“Don’t you know I want to be here for you?” He says the words softly but with so much sincerity that I don’t doubt him. I know he’s the guy who wouldn’t lie to me. Maybe the only guy who wouldn’t lie to me.
“I made so many mistakes.” I don’t tell him what they are, hoping he’ll know. Starting with picking his brother that first night.
He nods like he understands, and we fall back into silence.
“Can I ask you something?” His strained voice breaks the quiet surrounding us. I brace myself for his question, knowing what’s about to come.
“OK.”
“That night we met,” he starts and stops.
I turn to look at him, his profile so perfectly silhouetted by the night sky behind him. His jaw is clenched and his eyes are narrowed as he stares straight ahead.
“Yes?” I give him permission to continue.
“Why did you choose to stay with Robby?” There, it’s out there. The big, pink, sparkly elephant in the room is finally being addressed. “I mean, I get it, you guys were there to meet, but I thought, maybe incorrectly, that we had a spark, you know, before he turned up.”
His vulnerability in admitting this urges me to give it back to him. “We did,” I assure him, earning another hand squeeze. “From my end, the sparks were sizzling. I was 100 per cent sure you were there to meet me. That you were my match.”
He turns to face me and our eyes lock.OK, maybe he doesn’t always need to wear his glasses. Unfettered access to his green gaze has my heart ping-ponging around in my chest.
“So, what happened?”
I shrug, embarrassed by my choice that night. “Robby turned up, and I got…confused?”
“Confused?” he repeats my word back to me, slowly.
“I thought, incorrectly it turns out, that I had to trust the algorithm. That the people from the LIB app had picked the perfect guy for me, and that guy was Robby.”
Jake snorts, and I let out a giggle.Boy, was that algorithm wrong.
“And then Robby said something about you…and I guess I got triggered?”
He looks so alarmed that I scoot in closer to him, linking my arm through his.
“What did he say?”
“He told me you were a workaholic, that you were married to your job, that he was surprised to see you out when all you dois work, work, work. And given my experience with my dad, this had all my alarm bells ringing. Dousing all those lovely sparks.”
Jake digests this information and I wait. Thinking back again to that night, to that snap decision that I’ve forced myself to live with ever since.
“That’s all it took? For you to choose Robby?”
I shake my head. “That’s all it took in that moment, but I can’t deny that I liked your brother. Really liked him, enough to date him for six months. I also can’t deny that I was—am—pretty messed up and believed that the type of relationship I had with Robby was normal. Was what I deserved.”
His already clenched jaw hardens further and I ache for the pain I feel I’m causing him. But if we’re ever going to be anything, he needs to know the truth.
“Robby was who I thought I should be with; he fit my type exactly. He appeared to be fun-loving, spontaneous, a dreamer. And it’s what I told myself I wanted. It turns out I’ve been choosing men who were the complete opposite of my dad.” I stop and let out a small laugh. “It should have been obvious to me how I picked these types of men, but apparently I enjoyed having my head deeply buried in the sand.”
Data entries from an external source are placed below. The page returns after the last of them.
-- ==== Sys2Proof/Tests/Slice0.lean ====
section
/-! SUPPORT. Tests. Every expected value is from spec/95_test_vectors.md (the section is named), from the
examples in the instruction rules, or written out by hand from 30_encoding.md R55. -/

namespace Sys2Proof.Tests

open Sys2Proof.Machine Sys2Proof.Claims

/-! ### WellFormed: the one check, and a term it refuses -/

theorem test_wf_refuses_unknown_rts : (Instr.unknown 0x60).wellFormed = false := by decide
theorem test_wf_accepts_unknown_brk : (Instr.unknown 0x00).wellFormed = true := by decide

/-! ### Decode: words written out bit by bit (R55), operands as in 2.1 -/

/-- The instruction a list of bytes holds. -/
def decoded (bytes : List Byte) : Option Instr :=
  match decode bytes with
  | .ok (i, _) => some i
  | .error _ => none

theorem test_decode_loads :
    decoded [0b10101110, 0x84, 0x03] = some (.ldx 900) ∧ decoded [0b10100010, 1] = some (.ldxim 1)
      ∧ decoded [0b10101100, 0xFF, 0xFF] = some (.ldy 65535)
      ∧ decoded [0b10100000, 0xFF] = some (.ldyim 255) ∧ decoded [0b10101001, 2] = some (.ldaim 2) := by
  decide
theorem test_decode_stores :
    decoded [0b10001110, 0x84, 0x03] = some (.stx 900) ∧ decoded [0b10001100, 0, 0] = some (.sty 0)
      ∧ decoded [0b10001101, 0x85, 0x03] = some (.sta 901) := by
  decide
theorem test_decode_adc : decoded [0b01101101, 0x00, 0x01] = some (.adc 256) := by decide
theorem test_decode_flag_clears :
    decoded [0b11011000] = some .cld ∧ decoded [0b00011000] = some .clc := by decide
theorem test_decode_control :
    decoded [0b01100000] = some .rts ∧ decoded [0x00] = some (.unknown 0x00) := by decide
theorem test_decode_transfers :
    decoded [0b10101010] = some .tax ∧ decoded [0b10001010] = some .txa
      ∧ decoded [0b10101000] = some .tay ∧ decoded [0b10011000] = some .tya := by decide
/-- 2.7: near misses that are unknown bytes. -/
theorem test_decode_near_misses :
    decoded [0xAD, 0x84, 0x03] = some (.unknown 0xAD) ∧ decoded [0x8F] = some (.unknown 0x8F)
      ∧ decoded [0x6C] = some (.unknown 0x6C) ∧ decoded [0x19] = some (.unknown 0x19) := by decide
theorem test_decode_truncated : decoded [0xAE, 0x84] = none ∧ decoded [] = none := by decide
theorem test_decodeTableWord :
    decodeTableWord 24 0x0384AE = some (.ldx 900) ∧ decodeTableWord 8 0xAE = some (.ldx 0)
      ∧ decodeTableWord 8 0x60 = some .rts := by decide

/-! ### One step -/

/-- A running machine with the bytes at 0x0300 and `pc` there, from reset otherwise. -/
def machine (code : List Byte) : State :=
  { writeBytes 0x0300 code State.reset with pc := 0x0300, runState := .running }

/-- The next state, if the step answers one. -/
def after (o : Host.Outcome State Fault Refusal) : Option State :=
  match o with
  | .next t => some t
  | .fault _ => none
  | .refused _ => none

/-- 2.3, LDX 8192. -/
theorem test_ldx :
    (after (step (writeByte 0x2000 0x80 { machine [0xAE, 0x00, 0x20] with p := 0x01 }))).map
      (fun t => (t.x, t.p, t.pc)) = some (0x80, 0x81, 0x0303) := by decide
/-- 2.3, LDX of its own opcode byte. -/
theorem test_ldx_own_opcode :
    (after (step (machine [0xAE, 0x00, 0x03]))).map (fun t => (t.x, t.p)) = some (0xAE, 0x80) := by
  decide
/-- 2.3, LDXIM 127: C is kept. -/
theorem test_ldxim :
    (after (step { machine [0xA2, 0x7F] with p := 0x83 })).map (fun t => (t.x, t.p, t.pc))
      = some (0x7F, 0x01, 0x0302) := by decide
/-- 2.4, STX 0. -/
theorem test_stx :
    (after (step (writeByte 0 0x11 { machine [0x8E, 0x00, 0x00] with x := 0xFF }))).map
      (fun t => (readByte t 0, t.pc)) = some (0xFF, 0x0303) := by decide
/-- R93's example. -/
theorem test_ldy :
    (after (step { machine [0xAC, 0x00, 0x20] with y := 0x55, p := 0xC3 })).map
      (fun t => (t.y, t.p)) = some (0x00, 0x43) := by decide
/-- 2.3, LDYIM 0: bits 6 to 2 and C are kept, Z is set. -/
theorem test_ldyim :
    (after (step { machine [0xA0, 0x00] with y := 0x01, p := 0x7D })).map (fun t => (t.y, t.p))
      = some (0x00, 0x7F) := by decide
/-- 2.4, STY 65535: a zero stored, no flag set. -/
theorem test_sty :
    (after (step (writeByte 0xFFFF 0x22 (machine [0x8C, 0xFF, 0xFF])))).map
      (fun t => (readByte t 0xFFFF, t.p)) = some (0x00, 0x00) := by decide
/-- 2.3, LDAIM 96: the operand 0x60 halts nothing. -/
theorem test_ldaim :
    (after (step (machine [0xA9, 0x60]))).map (fun t => (t.a, t.p, t.runState))
      = some (0x60, 0x00, .running) := by decide
/-- 2.4, STA over its own opcode: the step completes as STA. -/
theorem test_sta_own_opcode :
    (after (step { machine [0x8D, 0x00, 0x03] with a := 0x60 })).map
      (fun t => (readByte t 0x0300, t.pc, t.runState)) = some (0x60, 0x0303, .running) := by decide
/-- 2.2: bits 5, 4, 3, 2 preserved, overflow from positive to negative. -/
theorem test_adc_overflow :
    (after (step (writeByte 0x2000 0x01 { machine [0x6D, 0x00, 0x20] with a := 0x7F, p := 0x3C }))).map
      (fun t => (t.a, t.p)) = some (0x80, 0xFC) := by decide
/-- 2.2: old N, V, Z overwritten; C in and out. -/
theorem test_adc_carry :
    (after (step (writeByte 0x2000 0x80 { machine [0x6D, 0x00, 0x20] with a := 0x80, p := 0xFD }))).map
      (fun t => (t.a, t.p, t.pc)) = some (0x01, 0x7D, 0x0303) := by decide
/-- R105's and R106's examples. -/
theorem test_cld : (after (step { machine [0xD8] with p := 0xFF })).map (·.p) = some 0xF7 := by decide
theorem test_clc : (after (step { machine [0x18] with p := 0x03 })).map (·.p) = some 0x02 := by decide
/-- R110's example. -/
theorem test_rts :
    (after (step { machine [0x60] with icount := 5 })).map (fun t => (t.runState, t.icount, t.pc))
      = some (.halted, 6, 0x0301) := by decide
/-- R115's, R116's, R117's and R118's examples. -/
theorem test_tax :
    (after (step { machine [0xAA] with a := 0x80, x := 0x01, p := 0x02 })).map
      (fun t => (t.a, t.x, t.p)) = some (0x80, 0x80, 0x80) := by decide
theorem test_txa :
    (after (step { machine [0x8A] with a := 0x33, p := 0x81 })).map (fun t => (t.a, t.p))
      = some (0x00, 0x03) := by decide
theorem test_tay :
    (after (step { machine [0xA8] with a := 0x7F, p := 0xC0 })).map (fun t => (t.y, t.p))
      = some (0x7F, 0x40) := by decide
theorem test_tya :
    (after (step { machine [0x98] with y := 0xFF, p := 0x02 })).map (fun t => (t.a, t.p))
      = some (0xFF, 0x80) := by decide
/-- 2.6: 0xFF at the top of memory. -/
theorem test_unknown_wraps :
    (after (step { writeByte 0xFFFF 0xFF (machine []) with pc := 0xFFFF, a := 0x12, p := 0x81 })).map
      (fun t => (t.pc, t.icount, t.a, t.p, t.runState)) = some (0x0000, 1, 0x12, 0x81, .running) := by
  decide
/-- P4's first variant: the operand is read from 0x0000. -/
theorem test_operand_wraps :
    (after (step { writeBytes 0xFFFF [0xA9, 0x60, 0x60] (machine []) with pc := 0xFFFF })).map
      (fun t => (t.a, t.p, t.pc)) = some (0x60, 0x00, 0x0001) := by decide
/-- Log entry 5: the instruction placed at reset is the first to run. -/
theorem test_withFetchWord :
    (after (step (State.reset.withFetchWord 16 0x07A9))).map (fun t => (t.a, t.icount)) = some (0x07, 1)
      ∧ (after (step State.reset)).map (·.icount) = some 0 := by decide

/-! ### The assembly text (S1, R60 to R64) -/

/-- The image a text stands for. -/
def imageOf (text : List Char) : Option Image :=
  match assemble text with
  | .ok image => some image
  | .error _ => none

theorem test_assemble :
    imageOf ['8', '2', '8', '\n', 'S', 'T', 'X', ' ', '9', '0', '0', '\n', 'R', 'T', 'S', '\n', 'E', 'N', 'D']
      = some { loadAddress := 0x033C, bytes := [0x8E, 0x84, 0x03, 0x60] } := by decide
theorem test_assemble_refuses_missing_end : imageOf ['0', '\n', 'R', 'T', 'S'] = none := by decide
theorem test_assemble_refuses_large_literal :
    emitMnemonic ['L', 'D', 'X', 'I', 'M'] (some 256) matches .error .literalOutOfRange := by decide

/-! ### The host's actions (R6, R142) -/

theorem test_host_start :
    (after (hostAct (.start 0x0200) { State.reset with icount := 9 })).map
      (fun t => (t.pc, t.icount, t.runState)) = some (0x0200, 0, .running) := by decide
theorem test_host_excluded :
    hostAct .reset (machine []) matches .refused .hostExcluded := by decide

/-! ### Witnesses: each statement's hypotheses are met by a concrete state and operands -/

theorem witness_OnlyAdcAndClcChangeCarryAndOverflow :
    -- ADC turns C on and changes V; ADC turns C off; CLC turns C off
    (after (step { machine [0x6D, 0x00, 0x03] with a := 0xFF })).map
        (fun t => (t.p.getLsbD 0, t.runState)) = some (true, .running)
      ∧ (after (step { machine [0x6D, 0x00, 0x03] with a := 0x7F })).map (fun t => t.p.getLsbD 6)
        = some true
      ∧ (after (step { machine [0x6D, 0x00, 0x03] with p := 0x01 })).map (fun t => t.p.getLsbD 0)
        = some false
      ∧ (after (step { machine [0x18] with p := 0x01 })).map (fun t => t.p.getLsbD 0) = some false := by
  decide

/-- The ends of every range of R57, and the table's bytes beside them. -/
theorem witness_UnknownBytesAreOneByteNoOps :
    (∀ n ∈ [0x00, 0x17, 0x19, 0x5F, 0x61, 0x6C, 0x6E, 0x89, 0x8B, 0x8F, 0x97, 0x99, 0x9F, 0xA1, 0xA3, 0xA7,
        0xAB, 0xAD, 0xAF, 0xD7, 0xD9, 0xFF], ListedUnknown n)
      ∧ ∀ n ∈ [0x18, 0x60, 0x6D, 0x8A, 0x8C, 0x8D, 0x8E, 0x98, 0xA0, 0xA2, 0xA8, 0xA9, 0xAA, 0xAC, 0xAE, 0xD8],
        ¬ ListedUnknown n := by decide

theorem witness_UnknownBytesAreWalkedOneByOne :
    (machine [0xEA, 0xEA]).runState = .running ∧ ListedUnknown (0xEA : Byte).toNat
      ∧ ∀ k, k < 2 → readByte (machine [0xEA, 0xEA]) ((machine [0xEA, 0xEA]).pc + BitVec.ofNat 16 k) = 0xEA := by
  decide

/-- For ADC, whose row reads most: two states that differ in all that it does not read. -/
theorem witness_ResultsDependOnlyOnTheReadColumn :
    let s := machine [0x6D, 0x00, 0x20]
    let u : State := { machine [0x6D, 0x00, 0x20] with x := 1, y := 2, s := 3, p := 0xFE }
    u.pc = s.pc ∧ u.icount = s.icount ∧ (∀ r, sourceReg (.adc 0x2000) = some r → readReg r u = readReg r s)
      ∧ (∀ addr, loadAddr (.adc 0x2000) = some addr → readByte u addr = readByte s addr)
      ∧ (∀ addr, Instr.adc 0x2000 = .adc addr → u.p.getLsbD 0 = s.p.getLsbD 0) := by
  refine ⟨rfl, rfl, ?_, ?_, fun _ _ => rfl⟩
  · intro r h
    cases h
    rfl
  · intro addr h
    cases h
    rfl

theorem witness_NoRunChangesUnusedState :
    Reaches 1 { machine [0xA2, 0x80] with s := 9, p := 0x34 }
        { machine [0xA2, 0x80] with s := 9, p := 0xB4, x := 0x80, pc := 0x0302, icount := 1 }
      ∧ ({ machine [0xA2, 0x80] with s := 9, p := 0x34 } : State).p.getLsbD 3 = false :=
  ⟨rfl, rfl⟩

theorem witness_StepRunsTheDecodedInstruction :
    (machine [0xA2, 0x01]).runState = .running
      ∧ decode [readByte (machine [0xA2, 0x01]) 0x0300, readByte (machine [0xA2, 0x01]) 0x0301,
          readByte (machine [0xA2, 0x01]) 0x0302] = .ok (.ldxim 1, [0x00]) :=
  ⟨rfl, rfl⟩

/-- RUNNING, and one byte of each length at `pc`. -/
theorem witness_EveryStepAdvancesPcAndCount :
    (machine [0xAE]).runState = .running
      ∧ listedLength (readByte (machine [0xAE]) 0x0300) = 3
      ∧ listedLength (readByte (machine [0xA9]) 0x0300) = 2
      ∧ listedLength (readByte (machine [0x60]) 0x0300) = 1
      ∧ listedLength (readByte (machine [0xAD]) 0x0300) = 1 := by decide

theorem witness_StepHaltsExactlyOnOpcodeRts :
    (machine [0x60]).runState = .running ∧ readByte (machine [0x60]) (machine [0x60]).pc = 0x60
      ∧ readByte (machine [0x61]) (machine [0x61]).pc ≠ 0x60 := by decide

theorem witness_HaltedEngineChangesNothing : State.reset.runState = .halted := rfl

/-- RUNNING with each store, and with an instruction that stores nothing, at `pc`. -/
theorem witness_OnlyStoresWriteMemoryAndOneByte :
    (machine [0x8E]).runState = .running ∧ readByte (machine [0x8E]) (machine [0x8E]).pc = 0x8E
      ∧ readByte (machine [0x8C]) (machine [0x8C]).pc = 0x8C
      ∧ readByte (machine [0x8D]) (machine [0x8D]).pc = 0x8D
      ∧ readByte (machine [0x6D]) (machine [0x6D]).pc = 0x6D := by decide

theorem witness_StoredByteIsFetchedByTheNextStep :
    let s : State := { machine [0x8D, 0x03, 0x03] with a := 0x60 }
    s.runState = .running
      ∧ decode [s.a, readByte s (s.pc + 4), readByte s (s.pc + 5)] = .ok (.rts, [0x00, 0x00]) :=
  ⟨rfl, rfl⟩

theorem witness_OperandFetchWrapsAtTheTopOfMemory :
    (let s : State := { writeBytes 0xFFFF [0xA9, 0x60] (machine []) with pc := 0xFFFF }
     s.runState = .running ∧ s.pc = 0xFFFF ∧ readByte s 0xFFFF = 0xA9)
      ∧ (let s : State := { writeBytes 0xFFFE [0xAE, 0x34, 0x12] (machine []) with pc := 0xFFFE }
         s.runState = .running ∧ s.pc = 0xFFFE ∧ readByte s 0xFFFE = 0xAE
           ∧ (0x1234 : Addr).toNat = (readByte s 0x0000).toNat * 256 + (readByte s 0xFFFF).toNat) := by
  decide

theorem witness_RunWithoutRtsGoesOn :
    (machine [0xEA]).runState = .running
      ∧ ∀ k t, k < 1 → Reaches k (machine [0xEA]) t → readByte t t.pc ≠ 0x60 := by
  refine ⟨rfl, ?_⟩
  intro k t hk h
  obtain rfl : k = 0 := by omega
  rw [reaches_zero] at h
  subst h
  decide

theorem witness_RunEndsAtTheFirstRts :
    let t : State := { machine [0xEA, 0x60] with pc := 0x0301, icount := 1 }
    Reaches 1 (machine [0xEA, 0x60]) t ∧ t.runState = .running ∧ readByte t t.pc = 0x60 :=
  ⟨rfl, rfl, rfl⟩

/-- A store into canonical memory, and its next state. -/
theorem witness_StepKeepsMemoryCanonical :
    dataInv (machine [0x8D, 0x00, 0x00])
      ∧ (after (step { machine [0x8D, 0x00, 0x00] with a := 5 })).map (fun t => (t.mem.head?, t.mem.length))
        = some (some (0, 5), 2) := by
  exact ⟨rfl, by decide⟩

theorem witness_HostActionKeepsMemoryCanonical :
    dataInv State.reset
      ∧ hostAct (.load 0xFFFF [1, 2]) State.reset = .next (writeBytes 0xFFFF [1, 2] State.reset) :=
  ⟨rfl, rfl⟩

theorem witness_StartBeginsARunAtTheLoadAddress :
    State.reset.runState = .halted
      ∧ decode [readByte State.reset 0x033C, readByte State.reset (0x033C + 1),
          readByte State.reset (0x033C + 2)] = .ok (.unknown 0, [0, 0]) :=
  ⟨rfl, rfl⟩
“We all have issues from our past that shape the way we behave as adults,” he says, excusing my behaviour. And I love him for trying.
“It’s not just that. I was choosing men the opposite of my dad, true, but I was also dating men who I knew deep down I could never love, so that I’d never be truly hurt when they would inevitably leave me. Turns out I probably need some therapy.”
“We could all benefit from therapy,” he says, again chiming in with the most perfect comment.
“I think all of this played a part in why…” I trail off, not wanting to say more because it will reveal too much, anxiety at the rawness of this moment swirling through me.
“Why?” he probes, not letting me off the hook this time.